Returns the lowest and the greatest of the given values.

  • (1 - 2) Returns references to the smaller and the greater of a and b.

    • (1) Uses operator<.
    • (2) Uses the given comparison function comp.
  • (3 - 4) Returns the smallest and the greatest of the values in initializer list ilist.

    • (3) Uses operator<.
    • (4) Uses the given comparison function comp.

Parameters

a
b

The values to compare.

ilist

Initializer list with the values to compare.

cmp

Comparison function object (i.e. an object that satisfies the requirements of Compare) which returns true if a is less than b. The signature of the comparison function should be equivalent to the following:

bool cmp(const Type1 &a, const Type2 &b);

While the signature does not need to have const&, the function must not modify the objects passed to it and must be able to accept all values of type (possibly const) Type1 and Type2 regardless of value category (thus, Type1& is not allowed, nor is Type1 unless for Type1 a move is equivalent to a copy (od C++11)).
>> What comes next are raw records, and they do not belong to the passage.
/-- The cursors are slot indices, the memories are in canonical form and inside their address spaces, the lock is held by
the agent that stands in a bracketed sequence and by no other (R29, R39), the session, `cstate` and P's activity agree
(R32, R33), and C is in the middle of a command only while it drains, unless a fault has stopped it there (R240, R292). -/
abbrev State.Inv (s : State) : Prop :=
  s.cfg.wf = true ∧ s.readPos < s.capacity ∧ s.writePos < s.capacity ∧
    Memory.wf s.ring = true ∧ Memory.below s.ring s.capacity = true ∧
    Memory.wf s.mirror = true ∧ Memory.below s.mirror s.cfg.mirrorBytes = true ∧
    (s.restartLock = .heldP ↔ s.pphase.holdsLock = true) ∧ (s.restartLock = .heldC ↔ s.cphase.holdsLock = true) ∧
    (s.session = .closed ↔ s.cstate = .off) ∧ (s.pphase = .idle ∨ s.session = .opened) ∧
    (s.cstate = .draining ∨ s.cphase = .top ∨ s.fault ≠ none)

/-- The ranges of R39 on a GIFPath record: every selector is at most 15, and inside a tag `curreg` is below the register
count. An image that SAVE did not produce can break them (93_implementation_defined.md U6). -/
abbrev GifPath.InRange (g : GifPath) : Prop :=
  (∀ j : Fin Config.selectors, g.regs[j].toNat ≤ 15) ∧ g.curreg.toNat ≤ 15 ∧ (g.tag.nloop ≠ 0 → g.curreg.toNat < numregs g.tag)

/-! ### The live region as a list of packets (R38, R40, 30_encoding.md R92) -/

/-- The slots a packet occupies, from its header alone (R92). -/
def packetLength (header : Word) : Nat :=
  match decodeHeader header with
  | .p1 size => 1 + size.toNat
  | .p2 size => 1 + size.toNat
  | .p3 size => 1 + size.toNat
  | _ => 1

/-- The header is a RESTART marker. -/
def isRestart (header : Word) : Bool := decide (decodeHeader header = .restart)

/-- The header is a VSYNC. -/
def isVsync (header : Word) : Bool := decide (headerCommand header = 3)

/-- Slot `i` lies in the live region `[read_pos, liveEnd)` modulo the ring size. -/
abbrev inRegion (r e i : Nat) : Prop := if r ≤ e then r ≤ i ∧ i < e else r ≤ i ∨ i < e

/-- The header is that of a data packet, P1, P2 or P3. -/
def isData (header : Word) : Bool := decide ((headerCommand header).toNat < Config.npaths)

/-- The headers of the packets that exactly fill the slots from `a` up to `b`, none of them a RESTART marker and every
slot of them written; `none` if they do not. -/
def segmentHeaders (ring : Memory Word) (fuel a b : Nat) : Option (List Word) :=
  if a = b then some []
  else
    match fuel with
    | 0 => none
    | n + 1 =>
      match Memory.read ring a with
      | none => none
      | some h =>
        if isRestart h = false ∧ a + packetLength h ≤ b ∧
            (Memory.readSpan ring (a + 1) (packetLength h - 1)).isSome = true then
          (segmentHeaders ring n (a + packetLength h) b).map (h :: ·)
        else none

/-- The headers from `a` to the top of the ring: up to and with a RESTART marker, or filling it exactly. -/
def topHeaders (ring : Memory Word) (fuel a top : Nat) : Option (List Word) :=
  if a = top then some []
  else
    match fuel with
    | 0 => none
    | n + 1 =>
      match Memory.read ring a with
      | none => none
      | some h =>
        if isRestart h then some [h]
        else if a + packetLength h ≤ top ∧ (Memory.readSpan ring (a + 1) (packetLength h - 1)).isSome = true then
          (topHeaders ring n (a + packetLength h) top).map (h :: ·)
        else none

/-- P has published its RESTART marker and not yet stored 0 into `write_pos` (R136, between steps 3 and 4). -/
def PPhase.markerPublished (p : PPhase) : Bool :=
  match p with
  | .wakeDecision _ after => after.isRestart
  | .originStore _ => true
  | _ => false

/-- Where the live region ends: `write_pos`, or 0 while a published marker waits for the store of 0. -/
def State.liveEnd (s : State) : Nat := if s.pphase.markerPublished then 0 else s.writePos

/-- The headers of the packets enqueued and not yet consumed, in ring order, RESTART markers among them. -/
def State.liveHeaders (s : State) : Option (List Word) :=
  if s.readPos ≤ s.liveEnd then segmentHeaders s.ring s.capacity s.readPos s.liveEnd
  else
    match topHeaders s.ring s.capacity s.readPos s.capacity, segmentHeaders s.ring s.capacity 0 s.liveEnd with
    | some xs, some ys => some (xs ++ ys)
    | _, _ => none

/-- A packet of `size` slots stands written at `off`, which is `write_pos`, and its publish neither meets nor equals the
consumer's remaining path (40_ring.md R143). -/
abbrev State.readyToPublish (s : State) (off size : Nat) : Prop :=
  off = s.writePos ∧ 1 ≤ size ∧ size ≤ s.capacity - 1 ∧ off + size ≤ s.capacity ∧
    (Memory.readSpan s.ring off size).isSome = true ∧
    (Memory.read s.ring off).all (fun h => decide (packetLength h = size)) = true ∧
    (if s.readPos ≤ off then off + size < s.capacity ∨ 0 < s.readPos else off + size < s.readPos)

/-- The header P has written at `off` and not published has this property. -/
abbrev State.pendingHeader (s : State) (off : Nat) (p : Word → Bool) : Prop :=
  (Memory.read s.ring off).all p = true

/-- The reservation, if one is pending, is a data packet ready to publish (R23). -/
def State.reservationReady (s : State) : Prop :=
  match s.resv with
  | none => True
  | some r => s.readyToPublish r.offset r.size ∧ s.pendingHeader r.offset isData

/-- P is between the guard of the wrap case and the store of the marker's publish (R133, R136): the guard still holds. -/
abbrev State.wrapGuardHolds (s : State) : Prop := s.resv = none ∧ 0 < s.readPos ∧ s.readPos ≤ s.writePos

/-- The published marker is the last packet of the live region, and C has not reached slot 0 (R136). -/
abbrev State.markerIsLast (s : State) : Prop :=
  s.resv = none ∧ 0 < s.readPos ∧ (s.liveHeaders.bind List.getLast?).all isRestart = true

/-- What P has promised itself at its place: the guard it has passed still holds (R143 c), the packet it will publish is
written, and nothing but SEND_DATA and WAIT_DRAIN runs while a reservation is pending (R23, R200). -/
def State.producerPromise (s : State) : Prop :=
  match s.pphase with
  | .idle => s.reservationReady
  | .parsing _ => s.resv = none
  | .reserve _ => s.resv = none
  | .lockAcquire _ => s.wrapGuardHolds
  | .marker _ => s.wrapGuardHolds
  | .originStore _ => s.markerIsLast
  | .lockRelease _ => s.resv = none
  | .slot header after =>
    (after = .retire ∨ after = .close) ∧ s.resv = none ∧ isRestart header = false ∧ packetLength header = 1
  | .publish off size after =>
    s.readyToPublish off size ∧
      match after with
      | .retire => s.resv = none ∧ s.pendingHeader off (fun h => !isRestart h)
      | .close => s.resv = none ∧ s.pendingHeader off (fun h => !isRestart h)
      | .sendData => s.resv = some { offset := off, size := size } ∧ s.pendingHeader off isData
      | .restart _ => s.wrapGuardHolds ∧ s.pendingHeader off isRestart
  | .wakeDecision _ after =>
    match after with
    | .retire => s.resv = none
    | .close => s.resv = none
    | .sendData => s.resv = none
    | .restart _ => s.markerIsLast
  | .vsyncWait _ => s.resv = none
  | .vsyncCount _ => s.resv = none ∧ s.vsyncQueued.toNat < Config.vsyncLimit.toNat
  | .closeSignal => s.resv = none
  | .closeWait => s.resv = none
  | .drain after =>
    match after with
    | .retire => s.reservationReady
    | .save => s.resv = none
    | .load _ => s.resv = none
The types Type1 and Type2 must be such that an object of type T can be implicitly converted to both of them.

Type requirements

Return value

  • (1 - 2)

    • If a < b or a == b, returns the result of std::pair<const T&, const T&>(a, b)
    • Otherwise, returns std::pair<const T&, const T&>(b, a).
  • (3 - 4) A pair with the smallest value in ilist as the first element and the greatest as the second.
    If several elements are equivalent to the smallest, the leftmost such element is returned.
    If several elements are equivalent to the largest, the rightmost such element is returned.

Complexity

  • (1 - 2) Exactly one comparison.
  • (3 - 4) At most ilist.size() * 3 / 2 comparisons.

Exceptions

(none)

Possible implementation

minmax (1)
template<class T>
constexpr std::pair<const T&, const T&> minmax(const T& a, const T& b)
{
return (b < a) ? std::pair<const T&, const T&>(b, a)
: std::pair<const T&, const T&>(a, b);
}
minmax (2)
template<class T, class Compare>
constexpr std::pair<const T&, const T&> minmax(const T& a, const T& b, Compare comp)
{
return comp(b, a) ? std::pair<const T&, const T&>(b, a)
: std::pair<const T&, const T&>(a, b);
}
minmax (3)
template<class T>
constexpr std::pair<T, T> minmax(std::initializer_list<T> ilist)
{
auto p = std::minmax_element(ilist.begin(), ilist.end());
return std::pair(*p.first, *p.second);
}
minmax (4)
template<class T, class Compare>
constexpr std::pair<T, T> minmax(std::initializer_list<T> ilist, Compare comp)
{
auto p = std::minmax_element(ilist.begin(), ilist.end(), comp);
return std::pair(*p.first, *p.second);
}

Notes

Undefined Behavior

For overloads (1 - 2), if one of the parameters is a temporary, the reference returned becomes a dangling reference at the end of the full expression that contains the call to minmax:

int n = 1;
auto p = std::minmax(n, n + 1);
int m = p.first; // ok
int x = p.second; // undefined behavior

// Note that structured bindings have the same issue
auto [mm, xx] = std::minmax(n, n + 1);
xx; // undefined behavior

Examples

Main.cpp
#include <algorithm>
#include <cstdlib>
#include <ctime>
#include <iostream>
#include <vector>

int main()
{
std::vector<int> v {3, 1, 4, 1, 5, 9, 2, 6};
std::srand(std::time(0));
std::pair<int, int> bounds = std::minmax(std::rand() % v.size(),
std::rand() % v.size());

std::cout << "v[" << bounds.first << "," << bounds.second << "]: ";
for (int i = bounds.first; i < bounds.second; ++i)
std::cout << v[i] << ' ';
std::cout << '\n';
}
Possible output
v[2,7]: 4 1 5 9 2
This article originates from this CppReference page. It was likely altered for improvements or editors' preference. Click "Edit this page" to see all changes made to this document.
Hover to see the original license.

std::minmax( ) algorithm

// (1)
template< class T >
constexpr std::pair<const T&, const T&> minmax( const T& a, const T& b );

// (2)
template< class T, class Compare >
constexpr std::pair<const T&, const T&> minmax( const T& a, const T& b,
Compare comp );

// (3)
template< class T >
constexpr std::pair<T, T> minmax( std::initializer_list<T> ilist);

// (4)
template< class T, class Compare >
constexpr std::pair<T, T> minmax( std::initializer_list<T> ilist, Compare comp );

Returns the lowest and the greatest of the given values.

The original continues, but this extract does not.